Да, если бы я смогла вырвать Блонделя из будуара, из рук Беренгарии, у него самого, я бы тоже пропала не вся.
Той ночью выпало немного снега, и когда мы проснулись, все комнаты были залиты ярким, каким-то нереальным отраженным светом. Было очень холодно, но в небе цвета дикого гиацинта сияло солнце.

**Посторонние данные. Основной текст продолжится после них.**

/-- The machine. `tp` is the TP in focus, number `cur`; a TP that `others` does not list stands as after reset. -/
structure State where
  cur : Nat := 0
  tp : Tp := {}
  others : Map Tp := []
  mem : Memory := []
  lines : Map LineTs := []
  weak : List WeakWrite := []
  /-- earlier values that media engines may still read (R206) -/
  mediaStale : List Stale := []
  /-- agents that have written a line: TP and agent, as a pending write names them (R206, R218) -/
  writers : Map (List (Nat × Nat)) := []
  /-- aligned 16-byte units that a 128-bit HCAS has written (R200) -/
  wide : List Nat := []
  /-- places of the completion flags written so far (R222) -/
  flags : List Nat := []
  /-- service cores by number (R207) -/
  cores : Map Core := []
  /-- tracked 64 KiB frames: first frame and count (R229) -/
  tracked : List (Nat × Nat) := []
  atc : List AtcEntry := []
  requests : Map Request := []
  /-- invalidations whose completion is still to be sent (R238): PASID and range -/
  invalidations : List (Nat × Nat × Nat) := []
  faults : List FaultRec := []
  denied : List Denial := []
  queues : Map LaunchQueue := []
  launches : List Launch := []
  nextTask : Nat := 1
  /-- number of the next command passed to a media engine -/
  nextMedia : Nat := 1
  /-- scheduler memory (R270) -/
  turnstiles : List Turnstile := []
  /-- last TP served by the dealer: key (die × 2 + class) × 256 + context (R89) -/
  dealt : Map Nat := []
  /-- pawns no pile may take yet (R94) -/
  homeless : List Entry := []
  regions : List Region := []
  nextRegion : Nat := 1
  watches : List Watch := []
  ctxs : Map Ctx := []
  tenants : Map Tenant := []
  streams : Map Stream := []
  media : List MediaCmd := []
  mod : Module := {}
  /-- device time in ns since the last module reset (R243) -/
  time : Nat := 0
  /-- device time of the last step of the logical clocks (R208) -/
  lcAt : Nat := 0
  turn : Turn := {}
  steps : Nat := 0
  /-- the model's own counter of free values -/
  free : Nat := 0
  inputs : List Instr := []
  out : List Out := []
deriving DecidableEq, Repr, Inhabited

/-- Why the machine stops with a fault. -/
inductive Fault where
  /-- raised by `step` when the list of inputs holds a word of a stream or chain instead of an event: the outside cannot
  send it; safe, because no step of the hardware answers to it -/
  | inputNotEvent
deriving DecidableEq, Repr, Inhabited

/-- Why an instruction has no meaning. -/
inductive Refusal where
  /-- raised by `exec` for an instruction whose meaning is not written: safe, the machine stops -/
  | notModelled (mnemonic : String)
deriving DecidableEq, Repr, Inhabited

/-- The machine right after reset (13 R296, R291: power state 2): every field at its default above. -/
def State.reset : State := {}

end Sys2Proof.Machine
end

Беренгария начала день с того, что велела Кэтрин принести тяжелый, окованный железом ящичек, в котором хранила свои драгоценности.
- Отыщем это кольцо, и ты напишешь сопроводительное письмо, хорошо, Анна? - многозначительно посмотрев на меня, сказала она.
- Всему свое время, - возразила я, возвращая ей взгляд. - Сначала я пойду полюбоваться снегом. Блондель, вы никогда не видели Памплону под снегом? Если хотите, пойдемте со мной, я покажу вам мое любимое место, откуда виден весь город.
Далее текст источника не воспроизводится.